# Requirement
Each entry needs to appear again, retyped exactly as it is below.

# Source records
-- ==== Sys2Proof/Machine/DirectionController.lean ====
section
/-! DEFINITION. DirectionController: SIGN (spec/42_direction_controller.md). -/

namespace Sys2Proof.Machine

/-- The P micro-operation that drives pair `m` in a direction (R172, R173). -/
def drivePair (p : Params) (m : Pair) (dir : Direction) : MicroOp :=
  .p m (pins p m dir).1 (pins p m dir).2

/-- SIGN's micro-operation list (R171). -/
def signOps (p : Params) (m : Pair) (v : F64) : List MicroOp :=
  [ drivePair p m (signDirection v),
    .z (signDirection v) (signMagnitude v) ]

/-- SIGN's checks, in order, and list (R115 steps 3, 6, 7, R171). -/
def signPlan (ch : BitVec 4) (v : F64) (s : State) : Except Cause (List MicroOp) :=
  match pairOf ch with
  | none => .error .badChannel
  | some m =>
    if !s.initDone then .error .notInit
    else if isNaN v then .error .nan
    else .ok (signOps s.cfg m v)

/-- SIGN (R171). -/
def execSign (ch : BitVec 4) (v : F64) (s : State) : Host.Outcome State Fault Refusal :=
  accept (controlWord (.sign ch v)) (signPlan ch v s) s

end Sys2Proof.Machine
end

# Task result
-- ==== Sys2Proof/Machine/DirectionController.lean ====
section
/-! DEFINITION. DirectionController: SIGN (spec/42_direction_controller.md). -/

namespace Sys2Proof.Machine

/-- The P micro-operation that drives pair `m` in a direction (R172, R173). -/
def drivePair (p : Params) (m : Pair) (dir : Direction) : MicroOp :=
  .p m (pins p m dir).1 (pins p m dir).2

/-- SIGN's micro-operation list (R171). -/
def signOps (p : Params) (m : Pair) (v : F64) : List MicroOp :=
  [ drivePair p m (signDirection v),
    .z (signDirection v) (signMagnitude v) ]

/-- SIGN's checks, in order, and list (R115 steps 3, 6, 7, R171). -/
def signPlan (ch : BitVec 4) (v : F64) (s : State) : Except Cause (List MicroOp) :=
  match pairOf ch with
  | none => .error .badChannel
  | some m =>
    if !s.initDone then .error .notInit
    else if isNaN v then .error .nan
    else .ok (signOps s.cfg m v)

/-- SIGN (R171). -/
def execSign (ch : BitVec 4) (v : F64) (s : State) : Host.Outcome State Fault Refusal :=
  accept (controlWord (.sign ch v)) (signPlan ch v s) s

end Sys2Proof.Machine
end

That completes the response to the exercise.